Despite the historical role of racialized communities underpinning the emergence of queer movements, it is evident that Queer BIPOC people are still the most marginalized of the LGBTQIA+ community, due to the existing intersections of racism, ethnocentrism, xenophobia, queerphobia, transphobia and misogyny in Western contexts. In addition, the complexities are intensified by the homobilesbontrasphobia of racialized communities, which it is good to remember is a colonial legacy now rather instilled in several countries, but which took hold with the arrival of settlers who defined African people as 'deviants' because of the sexual fluidity that characterized certain communities, going on to introduce and impose homophobic laws that unfortunately still endure today.

This scenario has a not inconsiderable impact on the psychic well-being of the QTBIPOC community and it is good to point this out in order to create more awareness both socially and politically. Overseas, in the United States, there are many studies that demonstrate and point out what the Human Right Campaign Foundation, a US LGBTQIA+ association, emphasizes through articles and projects in schools that QTBIPOC people go through and experience alarming mental health problems: racialized queer people in high school are more likely to attempt suicide (27%) than queer (22%) and non-queer (5%) peers in the US.

Furthermore, as The Trevor Project points out, BIPOC Queer people are unlikely to get the professional care they need and this is due to the systemic racism that characterizes care services in the West.
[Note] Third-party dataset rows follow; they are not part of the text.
-- ==== Sys2Proof/Machine/Strike.lean ====
section
/-!
DEFINITION. What the device does at a leader's epoch strike (R85): snapshots (R287, R288), keyway moves (R190), channel
switches (R306), record windows (R277), the end of a replay (R282), and the messages that were ahead (R161).
-/
namespace Sys2Proof.Machine

/-- True for a marker, or an EPOCH that acts as one (R85). -/
def isMarker (sid : StreamId) (w : InsnWord) : Bool := opc w == 0x02 && !isLeader sid

/-- The partition is quiescent (R287): every other stream waits at its marker or has halted, and every operation has
reached its visibility point. -/
def quiescent (s : State) (n : Nat) (leader : StreamId) : Bool :=
  let r := (s.part n).run
  r.ops.isEmpty && r.streams.all (fun t => t.sid == leader || t.halted ||
    (match (s.queue t.queue).headWord s with
     | some w => isMarker t.sid w && t.epoch == r.bindingEpoch
     | none => false))

/-! ### Images (R293) -/

/-- CKPT segments of an object: index and entry. -/
def ckptSegs (o : Obj) : List (Nat × Seg) := (o.segs.zipIdx.filter (fun e => bit e.1.flags 0)).map (fun e => (e.2, e.1))

/-- Bytes of the CKPT segments of a rank. -/
def ckptBytes (o : Obj) : Nat := ((ckptSegs o).map (·.2.size)).sum

/-- `ISIZE` in bytes (R293). -/
def imageSize (o : Obj) : Nat := roundUp (0x40000 + ckptBytes o + 64 * mib) pageSize

/-- Offset in the image of the context. -/
def contextOff (o : Obj) : Nat := 0x40000 + ckptBytes o

/-- Offset in the image of segment `i`, and of a page of the rank's space. -/
def segOff (o : Obj) (i : Nat) : Nat := 0x40000 + (((ckptSegs o).filter (fun e => e.1 < i)).map (·.2.size)).sum
def pageOff (o : Obj) (page : Nat) : Nat := match findSeg o.segs 0 (page * pageSize) with
  | some (i, _, off) => segOff o i + off
  | none => 0

/-- Writes bytes of an image to its destination (R292): the host window, or a peer rank by class 3 writes. -/
def imageWrite (n own off : Nat) (bs : List Byte) : Act := fun s =>
  let p := s.part n
  match p.obj with
  | none => []
  | some o =>
    let a := p.snap.daddr.toNat + own * imageSize o + off
    if p.snap.dest then
      Act.each (msgParts 3 bs.length) (fun k =>
        postTo (deliver n) n own p.snap.peer.toNat (some (hardware n, 0, 0)) .write 3 0 0 (a + k.1) k.2 0 (slice bs k.1 k.2)) s
    else storeAt a bs s

/-- True where the destination of an image cannot take it: the host window does not cover it, or no way leads to the
peer. -/
def imageLost (s : State) (n own off len : Nat) : Bool :=
  let p := s.part n
  match p.obj with
  | none => true
  | some o =>
    let a := localOf s (p.snap.daddr.toNat + own * imageSize o + off)
    if p.snap.dest then !canReach s n p.snap.peer.toNat
    else !((place s a matches .host _) && (place s (a + len - 1) matches .host _))

/-- Pages of the CKPT segments, in order of rank and page (R288, R291). -/
def ckptPages (o : Obj) : List (Nat × Nat) :=
  (List.range o.own.length).flatMap (fun own => o.segs.zipIdx.flatMap (fun g =>
    if bit g.1.flags 0 then (List.range (g.1.size / pageSize)).map (fun j => (own, segBase o.segs g.2 / pageSize + j))
    else []))

/-! ### What the drain reads (R292) -/

/-- The page that a column drains next: a buffered copy, oldest first, or the lowest page still marked. The flag says
that it is buffered. -/
def nextDrain (p : Part) (col : Nat) : Option (Nat × Nat × Bool) :=
  match p.snap.pages.find? (fun b => b.col == col) with
  | some b => some (b.own, b.page, true)
  | none => (p.snap.marked.find? (fun m => (p.page m.1 m.2).any (fun g => p.pageCol m.1 g == col))).map (fun m => (m.1, m.2, false))

/-- The 2 MiB of a page as it drains. -/
def drainBytes (s : State) (n own page : Nat) (buffered : Bool) : List Byte :=
  let p := s.part n
  if buffered then
    match p.snap.pages.find? (fun b => b.own == own && b.page == page) with
    | some b => Mem.readN b.bytes 0 pageSize
    | none => []
  else match p.page own page with
    | some g => Mem.readN (pageCells s (g.frame * pageSize)) 0 pageSize
    | none => []

/-- A column that reads no page takes its next one (R292): the mark of a page that it reads from its home clears, and what goes to a
peer leaves. -/
def startRead (n col : Nat) : Act := fun s =>
  let p := s.part n
  if p.snap.reading.any (fun r => r.1 == col) then [] else
  match p.obj, nextDrain p col with
  | some o, some (own, page, buffered) => Act.all [
      modPart n (fun p => { p with
        snap := { p.snap with
          reading := p.snap.reading ++ [(col, own, page, buffered)], marked := p.snap.marked.erase (own, page) },
        run := { p.run with pages := p.run.pages.map (fun e =>
          if !buffered && e.1 == pageKey own page then (e.1, { e.2 with cow := false }) else e) } }),
      Act.guard p.snap.dest (imageWrite n own (pageOff o page) (drainBytes s n own page buffered))] s
  | _, _ => []

/-- Every column of a draining snapshot reads a page while it has one. -/
def startReads (n : Nat) : Act := Act.when (fun s => (s.part n).snap.state == .draining) (Act.each (List.range 20) (startRead n))

/-! ### The strike (R288) -/

/-- At a snapshot strike, a stream that waits at the marker of the new epoch is captured beyond it, since the epoch the
restored streams begin in is the snapshot epoch (R299; DEDUCED, log entry 39). -/
def passMarkers (s : State) (n : Nat) : State :=
  (s.part n).run.streams.foldl (fun t x =>
    match (t.queue x.queue).headWord t with
    | some w => if !x.halted && isMarker x.sid w then
        Act.run (modQueue x.queue (fun q => { q with head := q.head + 1 })) t else t
    | none => t) s

/-- What the strike captures of one hosted rank (R288). -/
def captureRank (s : State) (n own : Nat) : SnapRank :=
  let p := s.part n
  let g := match p.quarter own 0 with
    | some q => s.gen q
    | none => {}
  { own := own, context := contextImage (passMarkers s n) n (some own), step := g.step, jobSeed := g.job,
    seeds := (List.range 16).map (fun i => (g.seeds[i]?).getD 0), digests := [] }

/-- The snapshot strike (R288): COW marks, captured contexts and generator states. The capture counts as a
snapshot-buffer stall; its duration is not given (log entry 41). A snapshot after a mismatch that a comparison has found ends at
once (R310). -/
def snapStrike (n : Nat) : Act := fun s =>
  let p := s.part n
  match p.obj with
  | none => []
  | some o =>
    let marks := ckptPages o
    let ranks := (List.range o.own.length).map (captureRank s n)
    Act.all [
      modPart n (fun p => { p with
        snap := { p.snap with
          state := .draining, arm := false, pages := [], ranks := ranks, marked := marks, reading := [], ctxSent := false,
          strikeHall := s.tim.hall, strikePsc := (s.dom n).psc, strikeEpoch := BitVec.ofNat 32 (p.run.jobEpoch p.run.bindingEpoch),
          strikeFlags := pack 32 [(0, b2n s.hub.debugMode), (1, b2n p.recd.replay), (2, b2n p.recd.win)],
          stalls := satAdd p.snap.stalls 1 },
        run := { p.run with pages := p.run.pages.map (fun e =>
          if marks.any (fun m => pageKey m.1 m.2 == e.1) then (e.1, { e.2 with cow := true }) else e) } }),
      modPart n (fun p => { p with snap := { p.snap with
        bufmax := BitVec.ofNat 32 ((List.range 20).foldl (fun m c => max m (contextPages p c)) p.snap.bufmax.toNat) } }),
      if p.snap.tainted then snapEnd n else startReads n] s

/-- A record window is open in an epoch (R277). -/
def windowOpen (r : RecReg) (e : BitVec 32) : Bool :=
  r.winFirst.toNat ≤ r.winLast.toNat && r.winFirst.toNat ≤ e.toNat && e.toNat ≤ r.winLast.toNat

/-- Record windows at a leader strike (R277): written bounds take effect, and the window opens or closes. -/
def windowStrike (n : Nat) (e : BitVec 32) : Act := modPart n (fun p =>
  let r := { p.recd with winFirst := p.recd.winFirstNext, winLast := p.recd.winLastNext }
  { p with recd := { r with win := r.fp && windowOpen r e } })

/-- The end of a replay window (R282): every stream stops, and when the operations in flight have ended the domain is held. -/
def replayEnd (n : Nat) : Act := Act.all [
  stopStreams n, modPart n (fun p => { p with recd := { p.recd with ending := true } }), replayDone n]

/-- A channel copy is clean: every page is copied, and none has been written since (R306). -/
def cleanCopy (s : State) (c : Nat) (e : ChanCopy) : Bool :=
  (List.range (chanPages s)).all (e.clean.contains ·) &&
    !s.parts.any (fun p => p.2.run.chDirty.any (fun d => d.1 == c && (s.col c).position e.ch == some d.2.1))

/-- The partitions that have bound quarters of a column. -/
def partsOn (s : State) (c : Nat) : List Nat := allParts.filter (fun n => (s.part n).bind.quarters.any (fun q => q / 4 == c))

/-- Channel copies of a column that are clean switch to their spares (R306): the channels are retired, which the health record
takes in (R322), and the keyway thinks again about the homes of what lies there (R190). -/
def switchChannels (c : Nat) : Act := fun s =>
  let ready := (s.col c).chCopy.filter (cleanCopy s c)
  if ready.isEmpty then [] else Act.all [
    Act.each ready (fun e => modCol c (Col.retire e.ch e.spare)),
    Act.each ready (fun e => fltEvent c (0x40 + e.ch) .channelRetired none 1),
    healthChange,
    Act.each (partsOn s c) reconsider] s

/-- Physical columns of a partition. -/
def partCols (p : Part) : List Nat := ((p.bind.quarters.map (· / 4)).eraseDups)

/-- The strike of the partition's leader (R85): the new binding epoch and origin, and what waits for it. -/
def epochStrike (n : Nat) (strike : BitVec 64) : Act := fun s =>
  let e := (s.part n).run.bindingEpoch + 1
  let p := s.part n
  let snap := p.snap.arm && p.snap.epoch == e
  Act.all [
    modRun n (fun r => { r with bindingEpoch := e, prevOrigin := r.curOrigin, curOrigin := strike }),
    switchMoves n,
    Act.each (partCols p) switchChannels,
    windowStrike n e,
    Act.guard snap (snapStrike n),
    fun s => Act.guard ((s.part n).recd.replay && e == (s.part n).recd.winLast + 1) (replayEnd n) s,
    retryLinks] s

end Sys2Proof.Machine
end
Suman Fernando in his book "Mental health, race and culture" studied and expressed the prejudices present in health care environments and highlighted the following:

• professionals - whatever ethnic group they belong to! - do not know how to get rid of prejudice

deep racial prejudice in their approach to patient care;

• inherently racist practices are usually adopted in institutional services;

• social pressure on members of non-white ethnic minorities - with their

consequent (and justified) angry reactions - is not taken into account;

• the sense of alienation suffered by members of non-white communities is interpreted as a

symptom of the disease and thus as a 'problem' of the person, never of the whole context.
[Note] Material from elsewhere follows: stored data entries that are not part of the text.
/-- FLIT_RECEIVE (R205 to R207): a bad flit is named in a NAK; its class is read from the envelope as received (DESIGN
CHOICE, log entry 53). A good one is passed on in the order of its class. -/
def flitReceive (l : LinkId) (f : Flit) : Act := fun s =>
  let r := s.link l
  if r.state != linkUp then [] else
  let fecOk := decide (f.symErrs ≤ fecLimit)
  let pos := r.rxPos
  let vc := fld f.env 41 3
  let retx := bit f.env 40
  let crcOk := fld f.env 0 24 == crc24 f.payload (fld f.env 24 40) && vc != 5 && vc != 7
  let flit : TxFlit := { pos := pos, cls := vc, env := f.env, payload := f.payload }
  Act.all [
    modLink l (fun r => { r with rxPos := r.rxPos + 1 }),
    Act.guard (fecOk && f.symErrs != 0) (count (ctrLink l.die l.link 0x10) f.symErrs),
    (if !fecOk || !crcOk then Act.all [
       Act.guard (!fecOk) (count (ctrLink l.die l.link 0x11) 1),
       Act.guard (fecOk && !crcOk) (count (ctrLink l.die l.link 0x12) 1),
       sendSym l (.nak pos),
       if 4 < vc then Act.skip
       else if retx then missAgain l vc
       else modLink l (fun r => { r with missing := r.missing ++ [(vc, pos)] })]
     else Act.all [
       modLink l (fun r => { r with rxLast := s.tim.hall }),
       if vc == 6 then Act.skip
       else if retx then fillMissing l flit
       else if r.missing.any (fun m => m.1 == vc) then modLink l (fun r => { r with rxHeld := r.rxHeld ++ [flit] })
       else passFlit l flit])] s

def execFlitReceive (l : LinkId) (f : Flit) (s : State) : Host.Outcome State Fault Refusal :=
  .next ((flitReceive l f).run s)

/-- HOLD_SYMBOL_RECEIVE (R29, R32): forwarded once, a repeat dropped, and taken for its EFFECT time; one that arrives
after it is applied at once and breaks the domain. -/
def holdSymbol (l : LinkId) (h : HoldSym) : Act := fun s =>
  Act.all [
    count (ctrLink l.die l.link 0x15) 1,
    if s.tim.seen.contains (h.source.toNat, h.seq.toNat) then Act.skip
    else Act.all [
      noteSeen h.source h.seq,
      floodSym (some l) (.hold h),
      Act.each (allParts.filter (fun n => (s.dom n).active && (s.dom n).domain == h.domain)) (fun n =>
        let rec' : HoldRec := { source := h.source, seq := h.seq, release := h.release, effect := h.effect, taken := false }
        if decide (h.effect < s.tim.hall) then Act.all [
          modDom n (fun d => ({ d with holds := d.holds ++ [{ rec' with taken := true }], broken := true } : Dom).settle s.tim.hall),
          timInt 4, raiseHold n, fltEvent dieHub 1 .holdLate (some n) 1]
        else modDom n (fun d => { d with holds := d.holds ++ [rec'] }))]] s

def execHoldSymbolReceive (l : LinkId) (h : Copied HoldSym) (s : State) : Host.Outcome State Fault Refusal :=
  .next ((recvSym l (.hold h.sym) h.copy (holdSymbol l h.sym)).run s)

/-- HASP_SYMBOL_RECEIVE (R166): taken by the partition of the domain with index `dst`, or sent on toward it. -/
def haspSymbol (y : HaspSym) : Act := fun s =>
  match (allParts.filter (fun n => (s.dom n).active && (s.dom n).domain == y.domain && (s.part n).obj.isSome)).head? with
  | none => []
  | some n =>
    match (s.part n).obj with
    | none => []
    | some o => if domainIndex s o n == y.dst then throughHub n y s else sendHasp n y s

def execHaspSymbolReceive (l : LinkId) (y : Copied HaspSym) (s : State) : Host.Outcome State Fault Refusal :=
  .next ((recvSym l (.hasp y.sym) y.copy (haspSymbol y.sym)).run s)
• Care services are unaffordable for BIPOC persons.

This creates a complete mistrust of the medical community, being directly or not removed from the appropriate therapeutic paths, and thus being left completely alone at the mercy of their own malaise, which is due to an oppressive, racist and homophobic society, for which traumatic episodes are almost daily, constantly exacerbating and aggravating their health conditions.

Faced with such a scenario, it becomes increasingly important to re-appropriate community care processes, which have often characterized modern times. Quoting The Care Collective's "Manifesto of Care":

"All forms of care for other human and non-human beings should have equal value and recognition, and the resources necessary for their sustainability. We call this the ethics of promiscuous care. The ethics of promiscuous care is based on the theory developed by the fight against the spread of AIDS between the 1980s and 1990s [...] Here the concept of promiscuity is not synonymous with "casual" or "indifferent" but with multiplying and experimenting with the ways in which gay men could enter into intimacy and care for each other. In the same spirit, we too can care promiscuously. By this we do not mean casual or indifferent care. It is neoliberal capitalist care that is detached, casual and indifferent, with disastrous consequences. Promiscuous care, on the other hand, is an ethic that spreads outwards to redefine supportive relationships, from the most intimate to the most distant. It means caring more and in ways that remain experimental and extensive even by today's standards. We need to create a broader idea of care broader."

Thus the invitation to marginalized communities and subsequently to all human communities is to create caring relationships, always considering all the various layers of oppression one suffers when one is the bearer* of multiple stigmatized social identities, always giving massive importance to one's own physical and mental health and never forgetting the people in one's own community who experience greater difficulties and therefore risk seeing their lives lost due to too much pain.